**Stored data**
-- ==== Sys2Proof/Machine/Classifier.lean ====
section
/-! DEFINITION. The decode classifier (spec/42_dispatch.md R180 to R186) and CLASSIFY. -/

namespace Sys2Proof.Machine

/-- `DECODE_FIELD(iw)` (R181): the bits of `iw` at the given positions, index bit 0 first. -/
def fieldIndex (positions : List Nat) (iw : BitVec 32) : BitVec 8 :=
  BitVec.ofNat 8 (positions.foldr (fun b acc => 2 * acc + (iw.getLsbD b).toNat) 0)

/-- The coarse level (R181): the first matching pattern's operation, or Undefined. -/
def coarse (p : Params) (idx : BitVec 8) : Op :=
  match p.decodePatterns.find? (fun e => idx &&& e.mask == e.value) with
  | some e => e.op
  | none => .undefined

/-- The refinement of an operation (R182), if it has one. -/
def refinement (p : Params) (c : Op) : Option (List Cube) :=
  (p.decodeRefine.find? (fun r => r.1 == c)).map Prod.snd

/-- A refinement predicate on a word: some cube holds. -/
def refineHolds (cubes : List Cube) (iw : BitVec 32) : Bool :=
  cubes.any fun q => iw &&& q.mask == q.value

/-- `classify(iw)` (R182): coarse lookup first, refinement second. -/
def classify (p : Params) (iw : BitVec 32) : Op :=
  let c := coarse p (fieldIndex p.decodeField iw)
  match refinement p c with
  | some cubes => if refineHolds cubes iw then c else .undefined
  | none => c

/-- `CLASS_CODE` (R96): Undefined is 0xFF. -/
def classCodeOf (p : Params) : Op → ClassCode
  | .undefined => 0xFF
  | op =>
    match p.classCode.find? (fun r => r.1 == op) with
    | some r => r.2
    | none => 0xFF

/-- CLASSIFY iw (R185). Undefined is a value, not a fault (R212). -/
def execClassify (iw : BitVec 32) (s : State) : Host.Outcome State Fault Refusal :=
  s.command fun s => s.respond ((classCodeOf s.params (classify s.params iw)).setWidth 63)

end Sys2Proof.Machine
end

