/-! ## Encoding -/

/-- Words written out from the formats and the maps of R82 to R84, R91, R92 and R95 decode to the instructions they
stand for, and a reserved bit, an opcode outside the map, SCHED 0 and a wide DINSERT operand are rejected by name. -/
def Obligations.SpecWordsDecode : Prop :=
  decodeWord 8 (.cmd 0x0100000000000011) = .ok (.run 17) ∧
  decodeWord 8 (.cmd 0x01000000FFFFFFFF) = .ok (.run (-1)) ∧
  decodeWord 8 (.cmd 0x100000000000FFFF) = .ok (.sched 65535) ∧
  decodeWord 8 (.cmd 0x1100000000000000) = .ok .nextprog ∧
  decodeWord 8 (.cmd 0x2000000000005002) = .ok (.dispatch 2 5) ∧
  decodeWord 8 (.cmd 0x3200000000000041) = .ok (.dinsert 0x41) ∧
  decodeWord 8 (.cmd 0x4000000012345678) = .ok (.classify 0x12345678) ∧
  decodeWord 8 (.cmd 0x5000000000000000) = .ok .status ∧
  decodeWord 8 (.kind 0b010) = .ok .busReadopcode ∧
  decodeWord 8 (.kind 0b100) = .ok .busReady ∧
  decodeWord 8 (.mop 0xFFFF) = .ok .mopNext ∧
  decodeWord 8 (.cmd 0x0000000000000000) = .error .opcode ∧
  decodeWord 8 (.cmd 0x2000000001000000) = .error .reserved ∧
  decodeWord 8 (.cmd 0x1000000000000000) = .error .schedZero ∧
  decodeWord 8 (.cmd 0x3200000000000100) = .error .dinsertWide ∧
  decodeWord 8 (.kind 0b101) = .error .kindReserved

/-- Every instruction that has an encoding is read back from its word, on all three interfaces, with every operand
at every value R85 admits. -/
def Obligations.DecodeOfEncodeIsTheInstruction : Prop :=
  ∀ (vw : Nat) (i : Instr), i.wf vw = true → decodeWord vw (encode i) = .ok i

/-- Each word has one meaning: a word the decoder accepts is the word the encoder gives, and its instruction is well
formed. No bit of an accepted word is ignored (R85, R88). -/
def Obligations.AcceptedWordIsItsEncoding : Prop :=
  ∀ (vw : Nat) (pw : PortWord) (i : Instr), decodeWord vw pw = .ok i → i.wf vw = true ∧ encode i = pw

/-! ## The step -/

/-- A step runs the decoded instruction. Idle: the first pending command word is taken from the port and its
instruction runs; the sentinel of the consumer likewise; any other micro-op word does nothing to the block. During a
RUN with budget left: the bus kind that is due. In each case the step only uses up one low sample of the reset line
beside. That inputs wait in a queue is the model's choice (notes/assumptions/7.md), that the consumer presents
micro-op words as inputs and executes the sentinel so is its reading of R92 and R153 (notes/assumptions/10.md), and
the reset samples are notes/assumptions/23.md. -/
def Obligations.StepRunsTheDecodedInstruction : Prop :=
  ∀ (s : State), NoReset s →
    (∀ w rest i, s.mode = .idle → s.env.pending = .cmd w :: rest → decode s.params.deferVW w = .ok i →
      step s = exec i (s.afterSample.takeCmd w rest)) ∧
    (∀ rest, s.mode = .idle → s.env.pending = .mop MOP_NEXT :: rest →
      step s = exec .mopNext (s.afterSample.withPending rest)) ∧
    (∀ m rest, s.mode = .idle → s.env.pending = .mop m :: rest → m ≠ MOP_NEXT →
      step s = .next (s.afterSample.withPending rest)) ∧
    (s.mode = .running → 0 < s.budget → step s = exec (instrOfKind s.dueKind) s.afterSample)

/-- R113, R120: which step is due. A Write and an internal step are due whatever the ready line is; a read-type
micro-step is due when the line is released, and a Ready operation while it is asserted. -/
def Obligations.ReadyLineHoldsOnlyReads : Prop :=
  ∀ (s : State), NoReset s → s.mode = .running → 0 < s.budget →
    (∀ a wd k, s.microStep = .bus .write a wd k → step s = exec .busWrite s.afterSample) ∧
    (∀ k, s.microStep = .int k → step s = exec .busNone s.afterSample) ∧
    (∀ a wd k, s.microStep = .bus .read a wd k →
      step s = exec (if s.rdyIn then .busReady else .busRead) s.afterSample) ∧
    (∀ a wd k, s.microStep = .bus .readOpcode a wd k →
      step s = exec (if s.rdyIn then .busReady else .busReadopcode) s.afterSample)

/-- The machine never stops: from every state, one step has a next state. A fault of the spec is such a state
(R213), and the two stops of the model are out of reach of `step`. -/
def Obligations.NoStepStops : Prop := ∀ s : State, SafeStep s

/-- R233: an idle block without an input keeps its whole state. -/
def Obligations.IdleBlockHoldsItsState : Prop :=
  ∀ s : State, s.mode = .idle → s.env.pending = [] → NoReset s → step s = .next s.afterSample

/-- Where the model stops, its own choice for what the block never does (R14, R95; notes/assumptions/8.md and 9.md): a
command during a RUN has no transition, and a bus kind has none unless the stepper is at a step of that kind. -/
def Obligations.NoTransitionOutsideItsPlace : Prop :=
  (∀ (s : State) (i : Instr), s.mode = .running → (∃ w, encode i = .cmd w) →
    exec i s = .refused .runInProgress) ∧
  (∀ (s : State) (b : BusKind), s.mode = .idle ∨ s.dueKind ≠ b →
    exec (instrOfKind b) s = .fault .notAtThisStep)

/-! ## Invariants -/

/-- The invariant holds right after reset, for the parameters and the environment State.reset is built with, which are
the model's choice where the spec leaves them open (notes/assumptions/2.md and 22.md). -/
def Obligations.InvariantHoldsAtReset : Prop := State.reset.Inv

/-- Every step keeps the invariant: the resume point, the address and the budget stay in range, the ring stays in its
discipline, a fault leaves the block idle, the deferred backlog keeps its depth and width, the memory and the store
stay in canonical form. -/
def Obligations.EveryStepKeepsTheInvariant : Prop :=
  ∀ s t : State, s.Inv → step s = .next t → t.Inv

**Exercise details**
Each line of the data above needs to be returned exactly.

**Output**
-- ==== Sys2Proof/Machine/Classifier.lean ====
section
/-! DEFINITION. The decode classifier (spec/42_dispatch.md R180 to R186) and CLASSIFY. -/

namespace Sys2Proof.Machine

/-- `DECODE_FIELD(iw)` (R181): the bits of `iw` at the given positions, index bit 0 first. -/
def fieldIndex (positions : List Nat) (iw : BitVec 32) : BitVec 8 :=
  BitVec.ofNat 8 (positions.foldr (fun b acc => 2 * acc + (iw.getLsbD b).toNat) 0)

/-- The coarse level (R181): the first matching pattern's operation, or Undefined. -/
def coarse (p : Params) (idx : BitVec 8) : Op :=
  match p.decodePatterns.find? (fun e => idx &&& e.mask == e.value) with
  | some e => e.op
  | none => .undefined

/-- The refinement of an operation (R182), if it has one. -/
def refinement (p : Params) (c : Op) : Option (List Cube) :=
  (p.decodeRefine.find? (fun r => r.1 == c)).map Prod.snd

/-- A refinement predicate on a word: some cube holds. -/
def refineHolds (cubes : List Cube) (iw : BitVec 32) : Bool :=
  cubes.any fun q => iw &&& q.mask == q.value

/-- `classify(iw)` (R182): coarse lookup first, refinement second. -/
def classify (p : Params) (iw : BitVec 32) : Op :=
  let c := coarse p (fieldIndex p.decodeField iw)
  match refinement p c with
  | some cubes => if refineHolds cubes iw then c else .undefined
  | none => c

/-- `CLASS_CODE` (R96): Undefined is 0xFF. -/
def classCodeOf (p : Params) : Op → ClassCode
  | .undefined => 0xFF
  | op =>
    match p.classCode.find? (fun r => r.1 == op) with
    | some r => r.2
    | none => 0xFF

/-- CLASSIFY iw (R185). Undefined is a value, not a fault (R212). -/
def execClassify (iw : BitVec 32) (s : State) : Host.Outcome State Fault Refusal :=
  s.command fun s => s.respond ((classCodeOf s.params (classify s.params iw)).setWidth 63)

end Sys2Proof.Machine
end

/-! ## Encoding -/

/-- Words written out from the formats and the maps of R82 to R84, R91, R92 and R95 decode to the instructions they
stand for, and a reserved bit, an opcode outside the map, SCHED 0 and a wide DINSERT operand are rejected by name. -/
def Obligations.SpecWordsDecode : Prop :=
  decodeWord 8 (.cmd 0x0100000000000011) = .ok (.run 17) ∧
  decodeWord 8 (.cmd 0x01000000FFFFFFFF) = .ok (.run (-1)) ∧
  decodeWord 8 (.cmd 0x100000000000FFFF) = .ok (.sched 65535) ∧
  decodeWord 8 (.cmd 0x1100000000000000) = .ok .nextprog ∧
  decodeWord 8 (.cmd 0x2000000000005002) = .ok (.dispatch 2 5) ∧
  decodeWord 8 (.cmd 0x3200000000000041) = .ok (.dinsert 0x41) ∧
  decodeWord 8 (.cmd 0x4000000012345678) = .ok (.classify 0x12345678) ∧
  decodeWord 8 (.cmd 0x5000000000000000) = .ok .status ∧
  decodeWord 8 (.kind 0b010) = .ok .busReadopcode ∧
  decodeWord 8 (.kind 0b100) = .ok .busReady ∧
  decodeWord 8 (.mop 0xFFFF) = .ok .mopNext ∧
  decodeWord 8 (.cmd 0x0000000000000000) = .error .opcode ∧
  decodeWord 8 (.cmd 0x2000000001000000) = .error .reserved ∧
  decodeWord 8 (.cmd 0x1000000000000000) = .error .schedZero ∧
  decodeWord 8 (.cmd 0x3200000000000100) = .error .dinsertWide ∧
  decodeWord 8 (.kind 0b101) = .error .kindReserved

/-- Every instruction that has an encoding is read back from its word, on all three interfaces, with every operand
at every value R85 admits. -/
def Obligations.DecodeOfEncodeIsTheInstruction : Prop :=
  ∀ (vw : Nat) (i : Instr), i.wf vw = true → decodeWord vw (encode i) = .ok i

/-- Each word has one meaning: a word the decoder accepts is the word the encoder gives, and its instruction is well
formed. No bit of an accepted word is ignored (R85, R88). -/
def Obligations.AcceptedWordIsItsEncoding : Prop :=
  ∀ (vw : Nat) (pw : PortWord) (i : Instr), decodeWord vw pw = .ok i → i.wf vw = true ∧ encode i = pw

/-! ## The step -/

/-- A step runs the decoded instruction. Idle: the first pending command word is taken from the port and its
instruction runs; the sentinel of the consumer likewise; any other micro-op word does nothing to the block. During a
RUN with budget left: the bus kind that is due. In each case the step only uses up one low sample of the reset line
beside. That inputs wait in a queue is the model's choice (notes/assumptions/7.md), that the consumer presents
micro-op words as inputs and executes the sentinel so is its reading of R92 and R153 (notes/assumptions/10.md), and
the reset samples are notes/assumptions/23.md. -/
def Obligations.StepRunsTheDecodedInstruction : Prop :=
  ∀ (s : State), NoReset s →
    (∀ w rest i, s.mode = .idle → s.env.pending = .cmd w :: rest → decode s.params.deferVW w = .ok i →
      step s = exec i (s.afterSample.takeCmd w rest)) ∧
    (∀ rest, s.mode = .idle → s.env.pending = .mop MOP_NEXT :: rest →
      step s = exec .mopNext (s.afterSample.withPending rest)) ∧
    (∀ m rest, s.mode = .idle → s.env.pending = .mop m :: rest → m ≠ MOP_NEXT →
      step s = .next (s.afterSample.withPending rest)) ∧
    (s.mode = .running → 0 < s.budget → step s = exec (instrOfKind s.dueKind) s.afterSample)

/-- R113, R120: which step is due. A Write and an internal step are due whatever the ready line is; a read-type
micro-step is due when the line is released, and a Ready operation while it is asserted. -/
def Obligations.ReadyLineHoldsOnlyReads : Prop :=
  ∀ (s : State), NoReset s → s.mode = .running → 0 < s.budget →
    (∀ a wd k, s.microStep = .bus .write a wd k → step s = exec .busWrite s.afterSample) ∧
    (∀ k, s.microStep = .int k → step s = exec .busNone s.afterSample) ∧
    (∀ a wd k, s.microStep = .bus .read a wd k →
      step s = exec (if s.rdyIn then .busReady else .busRead) s.afterSample) ∧
    (∀ a wd k, s.microStep = .bus .readOpcode a wd k →
      step s = exec (if s.rdyIn then .busReady else .busReadopcode) s.afterSample)

/-- The machine never stops: from every state, one step has a next state. A fault of the spec is such a state
(R213), and the two stops of the model are out of reach of `step`. -/
def Obligations.NoStepStops : Prop := ∀ s : State, SafeStep s

/-- R233: an idle block without an input keeps its whole state. -/
def Obligations.IdleBlockHoldsItsState : Prop :=
  ∀ s : State, s.mode = .idle → s.env.pending = [] → NoReset s → step s = .next s.afterSample

/-- Where the model stops, its own choice for what the block never does (R14, R95; notes/assumptions/8.md and 9.md): a
command during a RUN has no transition, and a bus kind has none unless the stepper is at a step of that kind. -/
def Obligations.NoTransitionOutsideItsPlace : Prop :=
  (∀ (s : State) (i : Instr), s.mode = .running → (∃ w, encode i = .cmd w) →
    exec i s = .refused .runInProgress) ∧
  (∀ (s : State) (b : BusKind), s.mode = .idle ∨ s.dueKind ≠ b →
    exec (instrOfKind b) s = .fault .notAtThisStep)

/-! ## Invariants -/

/-- The invariant holds right after reset, for the parameters and the environment State.reset is built with, which are
the model's choice where the spec leaves them open (notes/assumptions/2.md and 22.md). -/
def Obligations.InvariantHoldsAtReset : Prop := State.reset.Inv

/-- Every step keeps the invariant: the resume point, the address and the budget stay in range, the ring stays in its
discipline, a fault leaves the block idle, the deferred backlog keeps its depth and width, the memory and the store
stay in canonical form. -/
def Obligations.EveryStepKeepsTheInvariant : Prop :=
  ∀ s t : State, s.Inv → step s = .next t → t.Inv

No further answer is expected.